***** Dataset extract

-- ==== Sys2Proof/Syntax.lean ====
section
/-! DEFINITION. The operation set `B2048-OPS-1` (30_encoding.md R91): one constructor for each row of the
opcode table. The fields a unit ignores (R96) are no operands. -/

namespace Sys2Proof

/-- The six operations (R91, R94, R95). -/
inductive Instr where
  /-- `ENC.START` (40_encoder_ops.md R110). -/
  | encStart
  /-- `ENC.BYTE b` (40_encoder_ops.md R111). -/
  | encByte (b : Byte)
  /-- `ENC.END` (40_encoder_ops.md R116). -/
  | encEnd
  /-- `DEC.START` (41_decoder_ops.md R140). -/
  | decStart
  /-- `DEC.SYM s, last` (41_decoder_ops.md R141). -/
  | decSym (sym : Symbol) (last : Bool)
  /-- `DEC.END` (41_decoder_ops.md R170). -/
  | decEnd
  deriving DecidableEq, Repr

/-- The unit whose port takes the operation (R91). -/
def Instr.port : Instr → Port
  | .encStart => .enc
  | .encByte _ => .enc
  | .encEnd => .enc
  | .decStart => .dec
  | .decSym _ _ => .dec
  | .decEnd => .dec

/-- The operation's name as the opcode table spells it. -/
def Instr.mnemonic : Instr → String
  | .encStart => "ENC.START"
  | .encByte _ => "ENC.BYTE"
  | .encEnd => "ENC.END"
  | .decStart => "DEC.START"
  | .decSym _ _ => "DEC.SYM"
  | .decEnd => "DEC.END"

end Sys2Proof
end

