-- ==== Sys2Proof/WellFormed.lean ====
section
/-! DEFINITION. What must hold of the things handed to the block. A term of `Instr` is well formed by its
type (an 8-bit byte, a 21-bit symbol, one bit); what can be ill formed is a command word (30_encoding.md
R98), a source line (R100, R101) and a pair of tables (20_memory.md R52, R53, R55). -/

namespace Sys2Proof

/-- A command word is well formed when its opcode, the two most significant bits, is not the reserved
`11` (R98, R253). -/
def CmdWord.wellFormed : CmdWord → Bool
  | .enc w => decide (BitVec.toNat w / 2 ^ 8 ≠ 3)
  | .dec w => decide (BitVec.toNat w / 2 ^ 22 ≠ 3)

/-- The ranges of a symbol operand (R101). -/
def SymOperand.wellFormed : SymOperand → Bool
  | .primary g => decide (g < 2048)
  | .tail i => decide (i < 8)
  | .literal v => decide (v < 2 ^ 21)

/-- The ranges of the operands of a source line (R100 to R102). -/
def SourceLine.wellFormed : SourceLine → Bool
  | .encStart => true
  | .encByte b => decide (b < 256)
  | .encEnd => true
  | .decStart => true
  | .decSym s _ => s.wellFormed
  | .decEnd => true
  | .encode bs => bs.all fun b => decide (b < 256)
  | .decode ss => ss.all SymOperand.wellFormed

/-- The invariants whoever supplies the tables owes (R246); the block never checks them. R54 needs no
clause: ROM R is computed from the primary table. -/
structure Tables.WF (T : Tables) : Prop where
  /-- P-INJ (R52). -/
  primary_inj : ∀ g₁ g₂ : Group, T.primary g₁ = T.primary g₂ → g₁ = g₂
  /-- PT-DISJ (R53). -/
  disjoint : ∀ (g : Group) (i : TailIndex), T.primary g ≠ T.tail i
  /-- T-INJ (R55). -/
  tail_inj : ∀ i₁ i₂ : TailIndex, T.tail i₁ = T.tail i₂ → i₁ = i₂

end Sys2Proof
end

**********

## About this exercise
Each entry shown above should be copied out exactly.

## Solution for this exercise
-- ==== Sys2Proof/Syntax.lean ====
section
/-! DEFINITION. The operation set `B2048-OPS-1` (30_encoding.md R91): one constructor for each row of the
opcode table. The fields a unit ignores (R96) are no operands. -/

namespace Sys2Proof

/-- The six operations (R91, R94, R95). -/
inductive Instr where
  /-- `ENC.START` (40_encoder_ops.md R110). -/
  | encStart
  /-- `ENC.BYTE b` (40_encoder_ops.md R111). -/
  | encByte (b : Byte)
  /-- `ENC.END` (40_encoder_ops.md R116). -/
  | encEnd
  /-- `DEC.START` (41_decoder_ops.md R140). -/
  | decStart
  /-- `DEC.SYM s, last` (41_decoder_ops.md R141). -/
  | decSym (sym : Symbol) (last : Bool)
  /-- `DEC.END` (41_decoder_ops.md R170). -/
  | decEnd
  deriving DecidableEq, Repr

/-- The unit whose port takes the operation (R91). -/
def Instr.port : Instr → Port
  | .encStart => .enc
  | .encByte _ => .enc
  | .encEnd => .enc
  | .decStart => .dec
  | .decSym _ _ => .dec
  | .decEnd => .dec

/-- The operation's name as the opcode table spells it. -/
def Instr.mnemonic : Instr → String
  | .encStart => "ENC.START"
  | .encByte _ => "ENC.BYTE"
  | .encEnd => "ENC.END"
  | .decStart => "DEC.START"
  | .decSym _ _ => "DEC.SYM"
  | .decEnd => "DEC.END"

end Sys2Proof
end

-- ==== Sys2Proof/WellFormed.lean ====
section
/-! DEFINITION. What must hold of the things handed to the block. A term of `Instr` is well formed by its
type (an 8-bit byte, a 21-bit symbol, one bit); what can be ill formed is a command word (30_encoding.md
R98), a source line (R100, R101) and a pair of tables (20_memory.md R52, R53, R55). -/

namespace Sys2Proof

/-- A command word is well formed when its opcode, the two most significant bits, is not the reserved
`11` (R98, R253). -/
def CmdWord.wellFormed : CmdWord → Bool
  | .enc w => decide (BitVec.toNat w / 2 ^ 8 ≠ 3)
  | .dec w => decide (BitVec.toNat w / 2 ^ 22 ≠ 3)

/-- The ranges of a symbol operand (R101). -/
def SymOperand.wellFormed : SymOperand → Bool
  | .primary g => decide (g < 2048)
  | .tail i => decide (i < 8)
  | .literal v => decide (v < 2 ^ 21)

/-- The ranges of the operands of a source line (R100 to R102). -/
def SourceLine.wellFormed : SourceLine → Bool
  | .encStart => true
  | .encByte b => decide (b < 256)
  | .encEnd => true
  | .decStart => true
  | .decSym s _ => s.wellFormed
  | .decEnd => true
  | .encode bs => bs.all fun b => decide (b < 256)
  | .decode ss => ss.all SymOperand.wellFormed

/-- The invariants whoever supplies the tables owes (R246); the block never checks them. R54 needs no
clause: ROM R is computed from the primary table. -/
structure Tables.WF (T : Tables) : Prop where
  /-- P-INJ (R52). -/
  primary_inj : ∀ g₁ g₂ : Group, T.primary g₁ = T.primary g₂ → g₁ = g₂
  /-- PT-DISJ (R53). -/
  disjoint : ∀ (g : Group) (i : TailIndex), T.primary g ≠ T.tail i
  /-- T-INJ (R55). -/
  tail_inj : ∀ i₁ i₂ : TailIndex, T.tail i₁ = T.tail i₂ → i₁ = i₂

end Sys2Proof
end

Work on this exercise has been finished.